### Action item
Every line from the one bearing "def EncodesAs (opc" through the last line of the entries should be printed exactly, with no other output.

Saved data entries
-- ==== Sys2Proof/Laws/Translate.lean ====
section
/-! SUPPORT. What MEMX can do (41_translate.md R130), said once, and that a translation reads only what R120 names. -/

namespace Sys2Proof.Machine

/-- MEMX answers a next state in exactly three ways: the translation succeeds and nothing else changes; it fails on the
instruction stream and the condition is raised; it fails on the data stream with the instruction word given, and the
diagnostics are recorded and the condition raised. -/
theorem execMemx_eq_next {k : Kind} {va : Word} {insn : Option Word32} {s t : State} :
    execMemx k va insn s = .next t ↔
      (∃ pa cap, xlateOf k va s = .ok pa cap ∧ t = s.withReply ⟨.done (.translation (.ok pa cap)), []⟩) ∨
      (∃ r, xlateOf k va s = .err r ∧ k = .execute ∧
        raise (.vectored (instructionVector s.cfg r)) 0 s = .next t) ∨
      (∃ r w, xlateOf k va s = .err r ∧ k ≠ .execute ∧ insn = some w ∧
        raise (.vectored (dataVector s.cfg r)) 0 (s.recordDataFault k r va w) = .next t) := by
  unfold execMemx
  cases h : xlateOf k va s with
  | ok pa cap =>
    constructor
    · exact fun e => .inl ⟨pa, cap, rfl, finish_eq_next.mp e⟩
    · rintro (⟨pa', cap', e, ht⟩ | ⟨r, e, -⟩ | ⟨r, w, e, -⟩)
      · obtain ⟨rfl, rfl⟩ : pa = pa' ∧ cap = cap' := by simpa using e
        exact finish_eq_next.mpr ht
      · cases e
      · cases e
  | err r =>
    cases k with
    | execute =>
      constructor
      · exact fun e => .inr (.inl ⟨r, rfl, rfl, e⟩)
      · rintro (⟨_, _, e, -⟩ | ⟨r', e, -, ht⟩ | ⟨_, _, -, e, -⟩)
        · cases e
        · cases e
          exact ht
        · exact absurd rfl e
    | read =>
      cases insn with
      | none => simp [classifyFault, dataFault]
      | some w => simp [classifyFault, dataFault]
    | write =>
      cases insn with
      | none => simp [classifyFault, dataFault]
      | some w => simp [classifyFault, dataFault]

/-- An entry that a translation succeeds through is valid and lets the access through, and the answer is step 6's (R126,
R127). -/
theorem translateSlot_eq_ok {c : Config} {k : Kind} {m : BitVec 2} {e : Slot} {va pa : Word} {cap : Cap} :
    translateSlot c k m e va = .ok pa cap ↔
      e.valid = true ∧ accessDenied k e m = false ∧ readFaults k e = false ∧ writeFaults k e = false ∧
        pa = physicalAddress c e va ∧ cap = capOf e m := by
  unfold translateSlot
  cases e.valid <;> cases accessDenied k e m <;> cases readFaults k e <;> cases writeFaults k e <;>
    simp [eq_comm]

end Sys2Proof.Machine
end

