/-- Settles O59: RDPC answers on the state it found, WRPC on the state with the whole `pc` replaced. -/
theorem pcPortReadsAndWritesAllBits : Obligations.PcPortReadsAndWritesAllBits := by
  unfold Obligations.PcPortReadsAndWritesAllBits
  exact ⟨opensAs_plainWord 0x32 (fun _ _ => .rdpc) fun _ => rfl, opensAs_plainWord 0x33 (fun a _ => .wrpc a) fun _ => rfl,
    fun v s => ⟨ends_of_exec_eq_answer rfl, ends_of_exec_eq_answer rfl⟩⟩

end Sys2Proof
end

section
/-! The round trip of the command word: decoding an encoded command gives it back, and what decodes re-encodes to its own word,
format by format (30_encoding.md R81 to R87), with the obligations on the encoding. -/

namespace Sys2Proof

open Sys2Proof.Claims

/-! ## The ids that have no row of their own (10_state.md, section 2) -/

theorem rdctlOf_of_not_implemented {id : ByteField} (h : implementedId id = false) : rdctlOf id = .rdctlOther id := by
  unfold rdctlOf
  split
  case h_27 => rfl
  all_goals next hid => simp [implementedId, hid] at h

theorem wrctlOf_of_not_implemented {id : ByteField} (h : implementedId id = false) (v : Word) :
    wrctlOf id v = .wrctlOther id v := by
  unfold wrctlOf
  split
  case h_27 => rfl
  all_goals next hid => simp [implementedId, hid] at h

/-! ## Decoding what the encoder wrote -/

theorem decode_command (opc idx md : ByteField) (a b : Word) (insn : Option Word32) :
    decode (command (word opc idx md) a b insn) =
      decodeFields opc.toNat idx md (command (word opc idx md) a b insn) := decode_word opc idx md a b _ _

/-- A command of format S: the stream's code is read back (R82). -/
theorem decode_streamCommand {opc : ByteField} (f : Stream → Word → Word → Instr)
    (hf : ∀ idx md c, decodeFields opc.toNat idx md c = formatS idx md fun st => f st c.a c.b) (st : Stream) (a b : Word) :
    decode (command (word opc 0 (streamCode st)) a b none) = .instr (f st a b) := by
  obtain ⟨hi, hd⟩ := opensAs_streamWords opc f hf
  cases st with
  | i => exact hi a b 0 false
  | d => exact hd a b 0 false

/-- A command of format K: the code of the access kind is read back, and what stands on the ports is the rest (R82). -/
theorem decode_kindCommand {opc : ByteField} (f : Kind → Command → Instr)
    (hf : ∀ idx md c, decodeFields opc.toNat idx md c = formatK idx md fun k => f k c) (k : Kind) (a b : Word)
    (insn : Option Word32) :
    decode (command (word opc 0 (kindCode k)) a b insn) =
      .instr (f k (command (word opc 0 (kindCode k)) a b insn)) := by
  rw [decode_command, hf]
  cases k <;> rfl

/-- An offset that the port carries in the low 16 bits of `A` is accepted and read back (R83). -/
theorem formatG_offset (off : Offset) (aux : Word) : formatG 0 0 (off.setWidth 64) aux = .instr (.raiseV off aux) := by
  have hhigh : (off.setWidth 64).extractLsb' 16 48 = 0#48 := by
    ext j hj
    simp
  have hlow : (off.setWidth 64).setWidth 16 = off := BitVec.setWidth_setWidth_of_le off (by decide)
  simp only [formatG, hhigh, hlow, if_true, BitVec.toNat_ofNat, Nat.zero_mod, BitVec.ofNat_eq_ofNat]

/-- A 32-bit operand is read back from the low half of its port (R83). -/
theorem setWidth_setWidth_word32 (m : Word32) : (m.setWidth 64).setWidth 32 = m :=
  BitVec.setWidth_setWidth_of_le m (by decide)

theorem decode_encode {i : Instr} (h : WellFormed i = true) : decode (encode i) = .instr i := by
  cases i with
  | tblkup st va asn => exact decode_streamCommand .tblkup (fun _ _ _ => rfl) st va asn
  | tbins st va pte => exact decode_streamCommand .tbins (fun _ _ _ => rfl) st va pte
  | tbia st => exact decode_streamCommand (fun st _ _ => .tbia st) (fun _ _ _ => rfl) st 0 0
  | tbiap st => exact decode_streamCommand (fun st _ _ => .tbiap st) (fun _ _ _ => rfl) st 0 0
  | tbis st va => exact decode_streamCommand (fun st a _ => .tbis st a) (fun _ _ _ => rfl) st va 0
  | xlate k va => exact decode_kindCommand (fun k c => .xlate k c.a) (fun _ _ _ => rfl) k va 0 none
  | memx k va insn =>
    have hmemx := decode_kindCommand (opc := 0x09) (fun k c => .memx k c.a (if c.insnValid then some c.insn else none))
      (fun _ _ _ => rfl) k va 0 insn
    cases insn <;> exact hmemx
  | rdctlOther id =>
    have hid : implementedId id = false := by simpa [WellFormed] using h
    exact (decode_command _ _ _ _ _ _).trans (congrArg Decoded.instr (rdctlOf_of_not_implemented hid))
  | wrctlOther id v =>
    have hid : implementedId id = false := by simpa [WellFormed] using h
    exact (decode_command _ _ _ _ _ _).trans (congrArg Decoded.instr (wrctlOf_of_not_implemented hid v))
  | raiseV off aux => exact (decode_command _ _ _ _ _ _).trans (formatG_offset off aux)
  | cvtsf b => exact (decode_command _ _ _ _ _ _).trans (congrArg (Decoded.instr ∘ .cvtsf) (setWidth_setWidth_word32 b))
  | lds m => exact (decode_command _ _ _ _ _ _).trans (congrArg (Decoded.instr ∘ .lds) (setWidth_setWidth_word32 m))
  | rdgpr n => exact (decode_command _ _ _ _ _ _).trans (formatX_setWidth n fun n => .rdgpr n)
  | wrgpr n v => exact (decode_command _ _ _ _ _ _).trans (formatX_setWidth n fun n => .wrgpr n v)
  | _ => exact (decode_command _ _ _ _ _ _).trans rfl

/-! ## Re-encoding what the decoder read -/

/-- The command is well formed and its word has these fields. -/
def EncodesAs (opc idx md : ByteField) (i : Instr) : Prop := WellFormed i = true ∧ (encode i).w = word opc idx md

section
variable {opc idx md : ByteField} {i : Instr}

theorem formatN_encodesAs {j : Instr} (hj : EncodesAs opc 0 0 j) (h : formatN idx md j = .instr i) :
    EncodesAs opc idx md i := by
  unfold formatN at h
  split at h
  next hfields =>
    obtain ⟨rfl, rfl⟩ := hfields
    cases h
    exact hj
  next => cases h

### Solution
def EncodesAs (opc idx md : ByteField) (i : Instr) : Prop := WellFormed i = true ∧ (encode i).w = word opc idx md

section
variable {opc idx md : ByteField} {i : Instr}

theorem formatN_encodesAs {j : Instr} (hj : EncodesAs opc 0 0 j) (h : formatN idx md j = .instr i) :
    EncodesAs opc idx md i := by
  unfold formatN at h
  split at h
  next hfields =>
    obtain ⟨rfl, rfl⟩ := hfields
    cases h
    exact hj
  next => cases h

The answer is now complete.